-- ==== Sys2Proof/Machine/Regs.lean ====
section
/-! DEFINITION. The register map (R7 to R10, R71, R72 and each block's register tables): every field of every
register table of the spec as one `Fld`, and the table `regTable` an address is looked up in.
A register instance is named by two indices: the block instance `i` (channel, leg, spindle, queue …) and an inner
index `j` (a step, a word of an array); an index a register has not is 0.
Fields that the spec marks reserved have no `Fld`: they read as 0 and ignore writes (R8). A reset of "—" in the
spec's tables is 0 here (DESIGN CHOICE, assumption 4). -/

namespace Sys2Proof.Machine
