/-- What a handover sets (R252): the states that C maps one-to-one to outputs, the integrators, the freeze flags and
generator 1. -/
def hoState (s : State) (n : Ch) : State :=
  let d := (s.sp n).fld.dtc
  let b := actBank s n.val
  let h := shapeOf s n.val b
  let y := (transformOut s n (s.get SPn_ANG_M_angle n.val) ((List.finRange 8).map (fun k => (s.sp n).meas[k].val))).1
  let x := (List.range h.ny).foldl (fun x j => match oneToOne s n j with
    | some i => x.set i (sat36 (qdiv (y.getD j 0 * one36) (coef s n.val b (0x1A0 + 16 * j + i))))
    | none => x) (xHat s n)
  let u := meanDq s n
  let six := s.get SPn_XFORM_mode n.val == 3
  let ub (j : Nat) : Int := if j = 0 || (six && j == 2) then u.1 else if j = 1 || (six && j == 3) then u.2 else 0
  let x := (List.range h.nx).foldl (fun x i =>
    if h.mask.testBit i then
      let j := h.intOut i
      let k (m : Nat) : Int := coef s n.val b (0x2A0 + 16 * j + m)
      let sum := ((List.range h.nx).filter (· != i)).foldl (fun a m => a + k m * x.getD m 0) 0
      x.set i (if k i = 0 then 0 else sat36 (qdiv (-(ub j * one36 + sum)) (k i)))
    else x) x
  let s := s.putPairs n.val 0x800 8 x
  let id := y.getD 0 0
  let r := if s.getB SPn_FLD_CTL_ref_torque n.val then d.tHat
    else sat36 (qdiv (d.tHat * one36) (par28 s n SPn_PSI_value + mul36 (par28 s n SPn_LD_value - par28 s n SPn_LQ_value) id))
  let s := (s.putLw (spWord n.val 0x84C) ⟨r, 0⟩).putLw (spWord n.val 0x84D) ⟨0, 0⟩
  frzShow (s.modSp n (fun p => { p with frozen := 0 })) n

/-- HANDOVER (R252): at the first reload after its conditions have held for 5 ms; conditions that complete on a reload's tick wait for
the next (R264). A stop that waited is taken (R264). -/
def handover (s : State) (n : Ch) : State :=
  let d := (s.sp n).fld.dtc
  let task := s.get SPn_FLD_STAT_task n.val
  if !s.chRuns n.val || task = 0 || task = 4 || (match d.hoSince with
      | some t => decide (s.now ≤ t + 5 * tkMs)
      | none => true) then s
  else
    let s := modObs (hoState s n) n (fun o => { o with frozenW := none })
    let s := modDtc s n (fun d => { d with hoSince := none, recTs := none, recPat := none, stopWait := false, ubar := [] })
    let s := dtcRelease ((s.put SPn_FLD_STAT_task 0 n.val).put SPn_FLD_STAT_engine 0 n.val) n
    let s := s.logEv 0x3123 [n.val]
    let s := s.onIf (task == 3) (fun s => s.logEv 0x3121 [n.val])
    s.onIf (d.stopWait && s.chState n.val == 3) (fun s => enterStop s n 0xFF false)

/-- IPD ends (R254): six peaks for V1 to V6, then the two polarity peaks. -/
def ipdComplete (s : State) (n : Ch) (peaks : List Int) : State :=
  if s.get SPn_FLD_STAT_task n.val != 1 then s
  else
    let I (k : Nat) : Int := peaks.getD k 0
    let six := (List.range 6).map I
    let mx := six.foldl max (I 0)
    let mn := six.foldl min (I 0)
    let th2 := ipdAxis I
    let pmx := max (I 6) (I 7)
    let flat := decide (20 * (mx - mn) < mx) || decide (50 * |I 6 - I 7| < pmx)
    if flat then
      dtcRelease (((s.logEv 0x3125 [n.val]).raise (chSrc n.val 17) n.val).put SPn_FLD_STAT_task 0 n.val |>.put SPn_FLD_STAT_engine 0 n.val) n
    else
      let th := if I 7 ≤ I 6 then th2 else th2 + 2 ^ 31
      let psi := par28 s n SPn_PSI_value
      let ofs := match (s.sp n).pRec with
        | some r => if r.unref then (th + 2 ^ 32 - extrap r.ang r.speed (s.now - r.ts)) % 2 ^ 32 else 0
        | none => 0
      let s := modDtc s n (fun d => { d with
        psiS := ⟨mul36 psi (cos36 th), mul36 psi (sin36 th)⟩, ipdOfs := ofs, hoSince := none, ubar := [], decTs := none })
      (s.put SPn_FLD_STAT_task 2 n.val).logEv 0x3124 [n.val]

/-- An attempt of RECAPTURE ends without handover (R258). -/
def recapAttemptEnd (s : State) (n : Ch) : State :=
  if s.get SPn_FLD_STAT_task n.val != 3 then s
  else
    let k := s.get SPn_FLD_STAT_rec_cnt n.val + 1
    let s := s.put SPn_FLD_STAT_rec_cnt (min k 15) n.val
    if s.get SPn_REC_recap_n n.val ≤ k then dtcRelease (recapFail (s.put SPn_FLD_STAT_engine 0 n.val) n) n
    else modDtc s n (fun d => { d with recPat := none, recTs := none, recStep := 0, runTs := none, hoSince := none })

/-- The estimate of a RECAPTURE attempt (R258): the currents at the two instants, `dt` tk apart. In ASC they bound the
probe time once the current has settled; with PULSE_OFF they end the two probes. It is taken once its wait and its probes are over. -/
def recapture (s : State) (n : Ch) (i1 i2 : QWord) (dt : Nat) : State :=
  let d := (s.sp n).fld.dtc
  match s.get SPn_FLD_STAT_task n.val, d.recPat, d.recTs, d.recStep with
  | 3, some pat, none, 4 =>
    let a1 := atan2Turn i1.y i1.x 32
    let a2 := atan2Turn i2.y i2.x 32
    let df := angDiff a2 a1
    if pat = .off && (2 ^ 32 / 3 : Int) < |df| then recapAttemptEnd s n
    else
      let w := qdiv (df * 400000000) (65536 * dt)
      let wp := wPu s n w
      let psi := par28 s n SPn_PSI_value
      let ld := par28 s n SPn_LD_value
      let lq := par28 s n SPn_LQ_value
      let rs := par28 s n SPn_RS_value
      let den := rs * rs * 2 ^ 62 + wp * wp * ld * lq
      let idq : Int × Int := if pat = .off then (0, 0)
        else (sat36 (qdiv (-(wp * wp * lq * psi * one36)) den), sat36 (qdiv (-(rs * wp * psi * 2 ^ 62)) den))
      let th := if pat = .off then (if 0 < w then a2 + 2 ^ 30 else a2 + 3 * 2 ^ 30) % 2 ^ 32
        else (a2 + 2 ^ 32 - atan2Turn idq.2 idq.1 32) % 2 ^ 32
      let q := unpark th (sat36 (psi + mul36 ld idq.1)) (mul36 lq idq.2)
      let s := (s.put SPn_OBS_ANG_angle th n.val).putS SPn_OBS_SPD_speed w n.val
      let s := modObs s n (fun o => { o with at_ := s.now, iPrev := i2, ok := 0, bad := 0 })
      modDtc s n (fun d => { d with psiS := ⟨sat36 q.1, sat36 q.2⟩, recTs := some s.now, wEng := w, cT := 0, decTs := some s.now })
  | _, _, _, _ => s

/-- The task a channel enters RUN with (R238, R253), when the resume from ASC does not give RECAPTURE. -/
def runTask (s : State) (n : Ch) : State :=
  let unk := match s.get SPn_FLD_CTL_asrc n.val with
    | 0 => (match (s.pif n).record with
        | some r => r.unref
        | none => true)
    | 1 => !s.getB SPn_FLD_STAT_obs_valid n.val
    | _ => false
  let task := match s.get SPn_FLD_CTL_mode n.val with
    | 0 => if unk then 1 else 0
    | 1 => 4
    | _ => 0
  let s := modObs s n (fun o => { o with frozenW := none, used := 0 })
  let s := modDtc s n (fun d => { d with
    psiS := ⟨0, 0⟩, cT := 0, cPsi := false, vec := 8, decTs := none, missRun := 0, hoSince := none, ubar := [],
    recTs := none, recPat := none, recStep := 0, runTs := none, recPend := false, stopWait := false, ipdStep := 0, peaks := [], landed := 0 })
  if task = 0 then (s.put SPn_FLD_STAT_task 0 n.val).put SPn_FLD_STAT_engine (if gridMode s n then 2 else 0) n.val
  else taskBegin s n task
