/-- CORE_PAIR_RESTART (R317). -/
def execCorePairRestart (c : Fin 2) (s : State) : Out :=
  live s (fun s =>
    if !s.bdg.holds.testBit c.val || s.get BDG_STATE_unit == 2 then s
    else
      let s := s.modBdg (fun b => { b with holds := b.holds - 2 ^ c.val })
      let s := (s.putBit PRT_LS_STAT_restored c.val true).logEv 0x4025 [c.val]
      let s := (wdgRestart s ⟨c.val, by omega⟩).owlRec 0x11 3 [c.val]
      s.onIf (s.bdg.haltReq.testBit c.val) (fun s => haltPair (s.modBdg (fun b => { b with haltReq := b.haltReq - 2 ^ c.val })) c))

/-- DEBUG_HALT (R319): only in DEVELOP after unlock. During a restoration of the pair, the restoration completes first (R337). -/
def execDebugHalt (c : Fin 2) (s : State) : Out :=
  live s (fun s => s.onIf (s.getB LCS_STATE_dbg_open && s.get LCS_STATE_state == 2) (fun s =>
    if s.bdg.holds.testBit c.val then s.modBdg (fun b => { b with haltReq := b.haltReq ||| 2 ^ c.val })
    else haltPair s c))

/-- CKB_MONITOR (R321, R35): the CKB edges counted in a reference window. -/
def execCkbMonitor (edges : Nat) (s : State) : Out :=
  live s (fun s =>
    let bad := decide (edges < 75) || decide (125 < edges)
    let was := s.bdg.clkBad.testBit 8
    let s := s.putB CLK_STATUS_ckb_ok (!bad)
    let s := s.modBdg (fun b => { b with clkBad := if bad then b.clkBad ||| 256 else if was then b.clkBad - 256 else b.clkBad })
    s.onIf (bad && !was) (fun s => s.raise 8 edges))

/-- CKB_TRIM (R321). -/
def execCkbTrim (s : State) : Out :=
  live s (fun s => s.modBdg (fun b => { b with ckbTrim := Config.otpTrim 16 b.scv1 }))

/-- The bit of a rail: its source is 9 + bit. -/
def railBit : Rail → Nat
  | .core => 0
  | .pll => 1
  | .ser => 2
  | .cv => 3
  | .io => 4
  | .bdg => 5
  | .aon => 6

/-- SUPPLY_FAULT (R322): a rail has been outside its window for 2 µs. -/
def execSupplyFault (r : Rail) (s : State) : Out :=
  live s (fun s =>
    let s := s.modBdg (fun b => { b with railBad := b.railBad ||| 2 ^ railBit r })
    (s.logEv 0x4806 [railBit r]).raise (9 + railBit r) (railBit r))

/-- SUPPLY_RETURN (R529). -/
def execSupplyReturn (r : Rail) (s : State) : Out :=
  live s (fun s => s.onIf (s.bdg.railBad.testBit (railBit r)) (fun s =>
    faultNShow (s.modBdg (fun b => { b with railBad := b.railBad - 2 ^ railBit r }))))

/-- BDG_UNDERVOLT_RESET (R322, R329): the island is reset, its outputs at their fail-safe levels. The unit state and its
cause persist until a device reset (R335). -/
def execBdgUndervoltReset (s : State) : Out :=
  live s (fun s =>
    let s := safeEnLow (safeEnLow (s.put BDG_STATE_fault_n 0) 0) 1
    let s := (s.modTls (fun t => { t with xlOut := false })).put BDG_PARAM_CRC_crc 0
    let s := (s.put BDG_MB_REQ_go 0).put BDG_MB_STAT_busy 0
    let s := s.forN 6 (fun w s => s.put BDG_FSTATw_src 0 w)
    s.modBdg (fun b => { b with
      block := none, staged := none, counts := [], payloads := [], divRun := 0, divNow := false, reply := none, pulse := none,
      tm := Vector.replicate 4 ⟨0, 0, none, 0, 0, [], []⟩, wdg := Vector.replicate 3 ⟨s.now, true⟩, lastHold := Vector.replicate 7 none }))

/-- WDG_TIMEOUT (R325): no valid kick has arrived by wd_max; one that arrives on that tick is valid (R337). -/
def execWdgTimeout (c : Fin 3) (s : State) : Out :=
  live s (fun s => s.onIf (decide (s.bdg.wdg[c].last + (wdgWin s c).2 ≤ s.now)) (fun s => wdgFault s c))

/-- FAULT_READ (R340): the sticky and live bits, the counts and the last payloads. -/
def execFaultRead (seq : Nat) (s : State) : Out :=
  live s (fun s => mbReply s 0x0001 seq 0 (srcWords (fstat s) ++ srcWords (srcLive s)
    ++ (List.range 192).map (sget 0 s.bdg.counts) ++ (List.range 192).map (sget 0 s.bdg.payloads)))

/-- FAULT_CLEAR (R335): the named bits of unit-level sources that are not asserted. -/
def execFaultClear (seq : Nat) (srcs : List Nat) (s : State) : Out :=
  live s (fun s => faultNShow (mbReply (s.forL srcs (fun k s => s.onIf (decide (k < 0x40) && !srcLive s k) (fun s => fclear s k)))
    0x0002 seq 0 []))

/-- CLASS_READ (R340): the active class of each source. -/
def execClassRead (seq : Nat) (s : State) : Out :=
  live s (fun s => mbReply s 0x0003 seq 0 ((List.range 192).map (fun k => bclass s.bdg.block k)))

/-- PARAM_STAGE (R326, R340). -/
def execParamStage (seq : Nat) (block : List Nat) (crc : Nat) (s : State) : Out :=
  live s (fun s => let r := stageBlock s block crc; mbReply r.2 0x0010 seq r.1 [])

/-- PARAM_READ (R340): the active block; empty while the defaults are in force. -/
def execParamRead (seq : Nat) (s : State) : Out := live s (fun s => mbReply s 0x0011 seq 0 (s.bdg.block.getD []))

/-- MON_READ (R340): the torque monitor and angle state of each channel. -/
def execMonRead (seq : Nat) (s : State) : Out :=
  live s (fun s => mbReply s 0x0020 seq 0 ((List.finRange 4).flatMap (fun n =>
    let t := s.bdg.tm[n]
    [t.dev, t.angCnt, t.ang.getD 0, toField 32 t.speed, t.below])))

/-- SAFE_EN_PULSE_END (R393): the pulse of PRT_TEST ends and the output returns high, unless DEV_SAFE or a lost CKP (R331) holds it. -/
def execSafeEnPulseEnd (s : State) : Out :=
  live s (fun s => match s.bdg.pulse with
    | none => s
    | some i =>
      let s := s.modBdg (fun b => { b with pulse := none })
      s.onIf (s.get BDG_STATE_unit != 2 && !s.bdg.clkBad.testBit 1) (fun s => s.put (if i = 0 then BDG_STATE_safe_en0 else BDG_STATE_safe_en1) 1))

end Sys2Proof.Machine
end

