/-- METER_CHECKPOINT_RX (R358): a STANDBY unit takes the totals. -/
def meterRx (s : State) (b : List Nat) : State :=
  if !(frameIs 80 0x01 b && b.getD 1 0 % 16 == 8) then frameBad s
  else if tlsRole s != 2 then s
  else
    let put (s : State) (lo hi : Fld) (i : Nat) : State := s.put64 lo hi (leAt b i 8)
    let s := put (put (put (put s MTR_EPOS_LO_total MTR_EPOS_HI_total 16) MTR_ENEG_LO_total MTR_ENEG_HI_total 24)
      MTR_QPOS_LO_total MTR_QPOS_HI_total 32) MTR_QNEG_LO_total MTR_QNEG_HI_total 40
    let s := s.put MTR_SEQ_seq (leAt b 48 4)
    let s := { s with mtr := { s.mtr with lastTs := leAt b 52 8 } }
    let s := s.forN 4 (fun k s => s.put MTR_CURPACKk_id (leAt b (60 + 4 * k) 4) k)
    checkReady (s.modTls (fun t => { t with meterOk := true }))

/-! ### Meanings -/

/-- Runs a change of the pairing block; while `en` is 0 the chapter does not apply (R345). -/
def paired (s : State) (f : State → State) : Out := live s (fun s => s.onIf (s.getB TLS_CFG_en) f)

/-- ROLE_SETTLE (R346): the Reset cause of the output gate has been released; without `auto_rejoin` only PAIR_REJOIN settles the
role after a reset (R369). -/
def execRoleSettle (s : State) : Out :=
  paired s (fun s => s.onIf (tlsRole s == 0 && !s.tls.waiting && !s.getB LEG_OGATE_reset && s.getB TLS_CFG_auto_rejoin) settleRole)

/-- START_WAIT_EXPIRED (R346): no heartbeat appeared, and the unit proceeds as PRIMARY. -/
def execStartWaitExpired (s : State) : Out := paired s (fun s => s.onIf s.tls.waiting claimStart)

/-- HEARTBEAT_PRESENT (R343, R346): a heartbeat appears on XL_IN. -/
def execHeartbeatPresent (s : State) : Out :=
  live s (fun s =>
    let s := s.put TLS_STAT_xl_in 1
    s.onIf (s.getB TLS_CFG_en && s.tls.waiting) becomeStandby)

/-- HEARTBEAT_MISSING (R343, R361). -/
def execHeartbeatMissing (s : State) : Out :=
  live s (fun s =>
    let s := s.put TLS_STAT_xl_in 0
    s.onIf (s.getB TLS_CFG_en) (fun s => takeoverBegin s 0))

/-- STANDBY_DEMOTE (R347). -/
def execStandbyDemote (s : State) : Out :=
  paired s (fun s => s.onIf (s.tls.xlOut && !s.getB TLS_STAT_sel_fb && s.getB TLS_STAT_xl_in) becomeStandby)

/-- SEL_FB_CHANGE (R343, R346): the new level. -/
def execSelFbChange (lvl : Bool) (s : State) : Out :=
  live s (fun s =>
    let s := (s.putB TLS_STAT_sel_fb lvl).modTls (fun t => { t with selTs := s.now })
    s.onIf (s.getB TLS_CFG_en && lvl && tlsRole s == 3 && s.tls.claim.isNone && s.tls.xlOut) (fun s => setRole s 1))

/-- SELECTOR_FAULT (R371): SEL_FB has disagreed with the role for 2 µs. -/
def execSelectorFault (s : State) : Out :=
  paired s (fun s =>
    let fb := s.getB TLS_STAT_sel_fb
    s.onIf ((tlsRole s == 1 && !fb && s.tls.release.isNone) || (tlsRole s == 2 && fb)) (fun s => s.raise 0x2F 0))

/-- TAKEOVER_XL_START (R361 step 2). -/
def execTakeoverXlStart (s : State) : Out :=
  paired s (fun s => match s.tls.claim with
    | none => s
    | some c => xlStart (setRole (s.modTls (fun t => { t with claim := some { c with started := true } })) 3))

/-- TAKEOVER_CLAIM (R361). -/
def execTakeoverClaim (s : State) : Out := paired s takeoverClaim

/-- HANDOFF_RELEASE (R365 step 3): with the accept XL_OUT stops; without it the handover is abandoned. -/
def execHandoffRelease (s : State) : Out :=
  paired s (fun s =>
    if tlsRole s != 1 || s.tls.handoff == 0 then s
    else if s.tls.handoff = 2 then s.modTls (fun t => { t with xlOut := false, release := some s.now })
    else (s.modTls (fun t => { t with handoff := 0 })).logEv 0x500B)

/-- LANE_UP (R348, R360): the receiver is locked to the peer (R33, R38). -/
def execLaneUp (i : Fin 2) (s : State) : Out :=
  paired s (fun s => s.onIf (!s.getBit TLS_STAT_lane_up i.val) fun s =>
    let s := ((s.putBit TLS_STAT_lane_up i.val true).put CLK_STATUS_t_lock 1).logEv 0x5003 [i.val, 1]
    if s.tls.link then s
    else
      let s := (s.modTls (fun t => { t with link := true })).logEv 0x5001
      let back := s.get TLS_STAT_ready == 3 && (s.get TLS_STAT_nr_cause == 1 || s.get TLS_STAT_nr_cause == 4) && s.tls.wentDown
      s.onIf (tlsRole s == 2 && (back || s.get TLS_STAT_ready == 1)) syncing)
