/-- SPECULATION (R214). -/
def execSpeculation (n : Ch) (errs : WordErrs) (s : State) : Out := live s (fun s => speculate (spEcc s n errs) n)
/-- SPEC_DONE (R214). -/
def execSpecDone (n : Ch) (s : State) : Out := live s (fun s => specDone s n)
/-- FAST_PATH (R215). -/
def execFastPath (n : Ch) (s : State) : Out := live s (fun s => fastPath s n)
/-- FULL_EVAL_DONE (R216, R219). -/
def execFullEvalDone (n : Ch) (errs : WordErrs) (s : State) : Out := live s (fun s => fullEvalDone (spEcc s n errs) n)
/-- WAIT_LIMIT (R220). -/
def execWaitLimit (n : Ch) (s : State) : Out := live s (fun s => waitLimit s n)
/-- FB_HOLD_EXPIRED (R223). -/
def execFbHoldExpired (n : Ch) (s : State) : Out := live s (fun s => fbHoldExpired s n)
/-- SEAL_DONE (R212). -/
def execSealDone (n : Ch) (s : State) : Out := live s (fun s => sealDone s n)
/-- OSC_WINDOW_END (R229). -/
def execOscWindowEnd (n : Ch) (s : State) : Out := live s (fun s => oscWindowEnd s n)

/-! ### The field stage's instants -/

/-- DTC_DECISION (R249, R250). -/
def execDtcDecision (n : Ch) (s : State) : Out := live s (fun s => dtcDecision s n)
/-- DTC_MISS (R249). -/
def execDtcMiss (n : Ch) (s : State) : Out := live s (fun s => dtcMiss s n)
/-- HANDOVER (R252). -/
def execHandover (n : Ch) (s : State) : Out := live s (fun s => handover s n)
/-- IPD_COMPLETE (R254): six peaks, then the two polarity peaks. -/
def execIpdComplete (n : Ch) (peaks : List Int) (s : State) : Out := live s (fun s => ipdComplete s n peaks)
/-- OBS_LOST (R257). -/
def execObsLost (n : Ch) (s : State) : Out := live s (fun s => obsLost s n)
/-- RECAPTURE (R258): the currents at the two instants, `dt` tk apart. -/
def execRecapture (n : Ch) (a1 b1 a2 b2 : Int) (dt : Nat) (s : State) : Out :=
  live s (fun s => recapture s n ⟨a1, b1⟩ ⟨a2, b2⟩ dt)
/-- RECAP_ATTEMPT_END (R258). -/
def execRecapAttemptEnd (n : Ch) (s : State) : Out := live s (fun s => recapAttemptEnd s n)

/-- OBS_VALID (R256): obs_n good periods in a row. -/
def execObsValid (n : Ch) (s : State) : Out :=
  live s (fun s => s.onIf (s.getB SPn_FLD_CTL_obs_en n.val && decide (s.get SPn_OBS_obs_n n.val ≤ (s.sp n).fld.obs.ok))
    (fun s => s.put SPn_FLD_STAT_obs_valid 1 n.val))

/-- FW_LIMIT (R246): id_fw has stood at its minimum for 10 ms. -/
def execFwLimit (n : Ch) (s : State) : Out :=
  live s (fun s => s.onIf (decide (msFt 10 ≤ (s.sp n).fld.fwMinT) && s.getB SPn_FLD_CTL_fw_en n.val)
    (fun s => (s.put SPn_FLD_STAT_fw_limit 1 n.val).logEv 0x312A [n.val]))

/-- LOCKED (R259). -/
def execLocked (n : Ch) (s : State) : Out :=
  live s (fun s =>
    let w := (s.sp n).fld.watch
    s.onIf (s.getB SPn_FLD_CTL_lr_en n.val && w.lrOn && !s.getB SPn_FLD_STAT_locked n.val
        && decide (msFt (s.get SPn_LR_T_lr_time n.val) ≤ w.lrT)) (fun s =>
      let s := modWatch s n (fun w => { w with lrThLock := s.get SPn_ANG_M_angle n.val, lrLow := 0 })
      ((s.put SPn_FLD_STAT_locked 1 n.val).logEv 0x3127 [n.val]).raise (chSrc n.val 19) n.val))

/-- LOCK_CLEAR (R259). -/
def execLockClear (n : Ch) (s : State) : Out :=
  live s (fun s =>
    let w := (s.sp n).fld.watch
    let moved := decide (2 * (degAng (s.get SPn_LR_lr_angle n.val) : Int) < |angDiff (s.get SPn_ANG_M_angle n.val) w.lrThLock|)
    let low := decide (msFt (s.get SPn_LR_T_lr_time n.val) ≤ w.lrLow)
    s.onIf (s.getB SPn_FLD_STAT_locked n.val && (moved || low))
      (fun s => (s.put SPn_FLD_STAT_locked 0 n.val).logEv 0x3128 [n.val]))

/-- KE_ABNORMAL (R260). -/
def execKeAbnormal (n : Ch) (s : State) : Out :=
  live s (fun s => s.onIf (s.getB SPn_FLD_CTL_ke_en n.val && !s.getB SPn_FLD_STAT_ke_abn n.val
      && decide (msFt (s.get SPn_KE_T_ke_time n.val) ≤ (s.sp n).fld.watch.keOut)) (fun s =>
    ((s.put SPn_FLD_STAT_ke_abn 1 n.val).logEv 0x3129 [n.val]).raise (chSrc n.val 20) n.val))

/-- PLL_LOCK (R261): 20 ms with a small angle. -/
def execPllLock (n : Ch) (s : State) : Out :=
  live s (fun s => s.onIf (gridMode s n && decide (msFt 20 ≤ (s.sp n).fld.grid.lockT)) (fun s =>
    modGrid (s.put SPn_FLD_STAT_pll_lock 1 n.val) n (fun g => { g with unl := false })))

/-- PLL_UNLOCK (R261). -/
def execPllUnlock (n : Ch) (s : State) : Out :=
  live s (fun s => s.onIf (gridMode s n && s.getB SPn_FLD_STAT_pll_lock n.val && decide (10 ≤ (s.sp n).fld.grid.badN)) (fun s =>
    ((modGrid (s.put SPn_FLD_STAT_pll_lock 0 n.val) n (fun g => { g with unl := true })).logEv 0x312B [n.val]).raise (chSrc n.val 21) n.val))

/-- GRID_BAND (R261): the frequency has been out of its band for 100 ms. -/
def execGridBand (n : Ch) (s : State) : Out :=
  live s (fun s => s.onIf (gridMode s n && decide (msFt 100 ≤ (s.sp n).fld.grid.bandT)) (fun s =>
    (modGrid s n (fun g => { g with bandT := 0, bandUp := true }) |>.logEv 0x312C [n.val]).raise (chSrc n.val 22) n.val))

/-! ### Output gate (R162) -/

/-- The field of a cause: 0 Reset, 1 Standby, 2 Replay, 3 Self-test. -/
def gateFld (c : Fin 4) : Fld := match c with
  | 0 => LEG_OGATE_reset
  | 1 => LEG_OGATE_standby
  | 2 => LEG_OGATE_replay
  | 3 => LEG_OGATE_selftest

/-- OUTPUT_GATE_HOLD (R162). -/
def execOutputGateHold (cause : Fin 4) (s : State) : Out := live s (fun s => s.gateHold (gateFld cause))
/-- OUTPUT_GATE_RELEASE (R162). -/
def execOutputGateRelease (cause : Fin 4) (s : State) : Out := live s (fun s => s.gateEnd (gateFld cause))

/-! ### Replay's reloads (R458) -/

/-- The tick of the next recorded HEADER of a channel after word `i`, in recorded ticks. -/
def nextHeader (s : State) (n : Nat) : List (Nat × Nat) → Option Nat
  | [] => none
  | (i, w) :: t => if wType w = 0x01 ∧ wSource w = n then some (hdrTsAt s i) else nextHeader s n t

+---+

▶ _WHAT YOU SHOULD DO_: From the data above, output only the lines between the line containing "let s := put" and the line containing "let fb := s.getB TLS_STAT_sel_fb", inclusive, exactly as written.

▶ _EXERCISE SOLUTION_:
    let s := put (put (put (put s MTR_EPOS_LO_total MTR_EPOS_HI_total 16) MTR_ENEG_LO_total MTR_ENEG_HI_total 24)
      MTR_QPOS_LO_total MTR_QPOS_HI_total 32) MTR_QNEG_LO_total MTR_QNEG_HI_total 40
    let s := s.put MTR_SEQ_seq (leAt b 48 4)
    let s := { s with mtr := { s.mtr with lastTs := leAt b 52 8 } }
    let s := s.forN 4 (fun k s => s.put MTR_CURPACKk_id (leAt b (60 + 4 * k) 4) k)
    checkReady (s.modTls (fun t => { t with meterOk := true }))

/-! ### Meanings -/

/-- Runs a change of the pairing block; while `en` is 0 the chapter does not apply (R345). -/
def paired (s : State) (f : State → State) : Out := live s (fun s => s.onIf (s.getB TLS_CFG_en) f)

/-- ROLE_SETTLE (R346): the Reset cause of the output gate has been released; without `auto_rejoin` only PAIR_REJOIN settles the
role after a reset (R369). -/
def execRoleSettle (s : State) : Out :=
  paired s (fun s => s.onIf (tlsRole s == 0 && !s.tls.waiting && !s.getB LEG_OGATE_reset && s.getB TLS_CFG_auto_rejoin) settleRole)

/-- START_WAIT_EXPIRED (R346): no heartbeat appeared, and the unit proceeds as PRIMARY. -/
def execStartWaitExpired (s : State) : Out := paired s (fun s => s.onIf s.tls.waiting claimStart)

/-- HEARTBEAT_PRESENT (R343, R346): a heartbeat appears on XL_IN. -/
def execHeartbeatPresent (s : State) : Out :=
  live s (fun s =>
    let s := s.put TLS_STAT_xl_in 1
    s.onIf (s.getB TLS_CFG_en && s.tls.waiting) becomeStandby)

/-- HEARTBEAT_MISSING (R343, R361). -/
def execHeartbeatMissing (s : State) : Out :=
  live s (fun s =>
    let s := s.put TLS_STAT_xl_in 0
    s.onIf (s.getB TLS_CFG_en) (fun s => takeoverBegin s 0))

/-- STANDBY_DEMOTE (R347). -/
def execStandbyDemote (s : State) : Out :=
  paired s (fun s => s.onIf (s.tls.xlOut && !s.getB TLS_STAT_sel_fb && s.getB TLS_STAT_xl_in) becomeStandby)

/-- SEL_FB_CHANGE (R343, R346): the new level. -/
def execSelFbChange (lvl : Bool) (s : State) : Out :=
  live s (fun s =>
    let s := (s.putB TLS_STAT_sel_fb lvl).modTls (fun t => { t with selTs := s.now })
    s.onIf (s.getB TLS_CFG_en && lvl && tlsRole s == 3 && s.tls.claim.isNone && s.tls.xlOut) (fun s => setRole s 1))

/-- SELECTOR_FAULT (R371): SEL_FB has disagreed with the role for 2 µs. -/
def execSelectorFault (s : State) : Out :=
  paired s (fun s =>
    let fb := s.getB TLS_STAT_sel_fb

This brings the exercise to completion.